Both the LGPD and GDPR require prompt reporting of any data breaches, although the GDPR specifies that this must be done within 72 hours. Similar to the LGPD, the GDPR requires companies to, at minimum:
- Describe the nature of the personal data breach including where possible, the categories and approximate number of data subjects concerned and the categories and approximate number of personal data records concerned
- Communicate the name and contact details of the data protection officer or other contact point where more information can be obtained
- Describe the likely consequences of the personal data breach
- Describe the measures taken or proposed to be taken to address the personal data breach, including, where appropriate, measures to mitigate its possible adverse effects.

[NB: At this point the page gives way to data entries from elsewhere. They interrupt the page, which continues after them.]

/-- An action on a mapped page (R325): copy, leaf, replica map, translations, shadow record, directory. None where the
frame the resident system chose is not free on the target, the device's frames there do not suffice any more, or the
replica map is full. (DESIGN CHOICE, log 49). -/
def State.movePage (s : State) (m : AssayMove) (page e : Nat) (large : Bool) (frame : Nat) : Option State :=
  let n := pageFrames large
  let size := 65536 * n
  let old := entFrame e
  let room := s.framesFree frame n false && paDie frame == m.target && decide (frame % size = 0)
    && (m.act == 4 || s.quotaOk m.vdev m.target n)
  match s.leafAddr m.vdev page large with
  | none => none
  | some la =>
    match m.act with
    | 0 =>
      if !room || !s.replicaRoom m.target n then none
      else
        let rs := (List.range n).map (fun k => (⟨m.vdev, page + k, frame + 65536 * k⟩ : Replica))
        let s := (((s.copyPhys old frame size).own frame n m.vdev).setEnt la (leafRepl e true)).tinv m.vdev page n
        some ((s.modD m.target (fun x => { x with replicas := x.replicas ++ rs })).modShadow old (fun r =>
          { r with rmask := r.rmask ||| (1#4 <<< m.target) }))
    | 2 =>
      let s := (s.dropReplicas m.vdev page n [m.target]).modShadow old (fun r => { r with rmask := r.rmask &&& ~~~(1#4 <<< m.target) })
      let left := (List.range 4).any (fun d => (s.die d).replicas.any (fun r => r.vdev == m.vdev && r.page == page))
      some ((s.setEnt la (leafRepl e left)).tinv m.vdev page n)
    | 3 =>
      let s := (s.dropReplicas m.vdev page n [0, 1, 2, 3]).modShadow old (fun r => { r with rmask := 0 })
      some ((s.setEnt la (leafRepl e false)).tinv m.vdev page n)
    | _ =>
      if !room || (m.act == 4 && !decide (64 ≤ paChan frame)) then none
      else
        let s := (((s.copyPhys old frame size).own frame n (s.owner old)).setEnt la (leafFrame e frame)).tinv m.vdev page n
        let r := FMap.get Shadow.zero (s.die (paDie old)).shadow (old / 65536)
        let s := ((s.modShadow old (fun _ => Shadow.zero)).modShadow frame (fun _ => r)).moveSpanDir m.vdev page n (paDie old) m.target
        some (s.freeFrames old n)

/-- A replica on a die moved to another frame of it (R338). -/
def State.moveReplica (s : State) (m : AssayMove) (frame : Nat) : Option State :=
  match (s.die m.target).replicas.find? (fun r => r.vdev == m.vdev && r.page == m.page) with
  | none => none
  | some r =>
    if !s.framesFree frame 1 false || paDie frame != m.target || decide (paChan frame < 64) then none
    else
      let s := ((s.copyPhys r.frame frame 65536).own frame 1 m.vdev).tinv m.vdev m.page 1
      let set := fun (x : Replica) => if x = r then { r with frame := frame } else x
      some ((s.modD m.target (fun x => { x with replicas := x.replicas.map set })).freeFrames r.frame 1)

/-- Every table entry of a device that points to a table: the addresses of the entries. -/
def State.pointersTo (s : State) (root t : Nat) : List Nat :=
  let hit := fun (e al : Nat) => entV e && !entLeaf e && ptrOf e al == some t
  (s.tableIx root 262144).flatMap (fun i =>
    let e := s.tableEnt root i
    (if hit e 65536 then [root + 8 * i] else [])
    ++ (match (if entV e then ptrOf e 65536 else none) with
      | none => []
      | some t2 => ((s.tableIx t2 8192).filter (fun j => hit (s.tableEnt t2 j) 256)).map (fun j => t2 + 8 * j)))
/-- A table of a device moved to another frame of its die (R338): the root of 32 frames, or a lower table with every entry
that points to it. -/
def State.moveTable (s : State) (m : AssayMove) (frame : Nat) : Option State :=
  let old := 65536 * m.page
  match s.vdev m.vdev with
  | none => none
  | some dv =>
    let n := if dv.root = old then 32 else 1
    if !s.framesFree frame n false || paDie frame != m.target || decide (paChan frame < 64) || decide (frame % (65536 * n) ≠ 0) then none
    else
      let ps := s.pointersTo dv.root old
      let s := (s.copyPhys old frame (65536 * n)).own frame n (256 + m.vdev)
      let s := if n = 32 then
          { s with vdevs := s.vdevs.map (fun (x : VDev) => if x.num = m.vdev then { x with root := frame } else x) }
        else ps.foldl (fun s a => s.setEnt a (frame + 1)) s
      some (s.freeFrames old n)

/-- A pending action performed. -/
def State.pageMove (s : State) (d : Nat) (m : AssayMove) (frame : Nat) : State :=
  if !(s.die d).moves.contains m then s
  else
    let s' := s.modD d (fun x => { x with moves := x.moves.erase m })
    if m.act = 5 then (s'.moveReplica m frame).getD s
    else if m.act = 6 then (s'.moveTable m frame).getD s
    else match (s.mapped m.vdev).find? (fun p => p.1 == m.page) with
    | none => s'
    | some p =>
      if paDie (entFrame p.2.1) ≠ d ∨ entPeer p.2.1 then s'
      else match s'.movePage m p.1 p.2.1 p.2.2 frame with
      | none => if m.act = 0 ∨ m.act = 1 then s' else s
      | some s2 => s2

/-- PAGE_MOVE (R325): held accesses go on at the new place. -/
def execPageMove (die vdev page act target frame : Nat) (s : State) : Host.Outcome State Fault Refusal :=
  .next (s.pageMove die ⟨vdev, page, act, target⟩ frame)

The main differences between the LGPD and GDPR lie primarily in the enforcement methods and some specific requirements. For example, while the GDPR specifies that companies must hire a Data Protection Officer, the LGPD does not specify the title of this role. In terms of punishments, both laws punish non-compliant companies with fines. However, GDPR fines can amount up to 20 million euros (about 22.8 million USD) or 4% of annual global revenue, whichever is higher. The LGPD punishes companies up to about $9 million or 2% of Brazilian revenue, which means that while potentially significant, the punishments for non-compliance in Brazil are less severe. A major difference between the GDPR and LGPD is that the LGPD permits companies to process personal data if it will be used for the purposes of protecting business credit (aka credit score): the GDPR does not include this as a valid reason for data processing.
Looking at the LGPD vs. GDPR vs. CCPA, all three are similar in the way that they apply to companies doing business within their respective jurisdictions. However, the key difference is that the CCPA’s regulations have specific thresholds companies must meet before its regulations apply. The CCPA applies to any business with either an annual revenue over $25 million, processing personal data of 50,000 or more people, households, or devices, or make at least 50% of their profit by selling the information of California residents; otherwise, any for-profit companies doing business in the state and processing personal data of California residents must comply with the CCPA.
These acts also differ in how they define personal data. While the GDPR and LGPD focus on individual data, the CCPA extends its regulations to cover data that can be used to identify households (and devices in some parts of the Legislation). In addition, while both the GDPR and LGPD restrict how data can be processed and require explicit, unambiguous consent from the data subject, the CCPA does not outline any consent requirements to begin data processing; it only provides subjects’ rights similar to what the LGPD and GDPR provide (e.g. right to know the data collected and to whom it was sold, right to refuse sale of data, right to access data collected). In addition, the CCPA only allows residents to opt out of data collection if their data will be sold, although they may still request for their data that was already collected to be deleted.
The CCPA levies fines of $2,500 for every violation and $7,500 for every intentional violation, but may choose not to fine businesses if they correct violations within 30 days of being notified. These fines are far less severe than the millions of dollars in fines that may be levied by the GDPR and LGPD.
General data protection policies are becoming more commonplace as governments adapt to the new ways companies can collect, access, and use consumer personal data. Although each regional/national legislation has its own nuances and intricacies, they all provide consumers with greater access to their personal data that companies have collected and protect their rights to delete and modify any data that has been collected. As consumers gain greater control over how their personal data is used, companies should adapt accordingly to act in compliance with applicable regulations and show consumers that they respect their rights as autonomous individuals.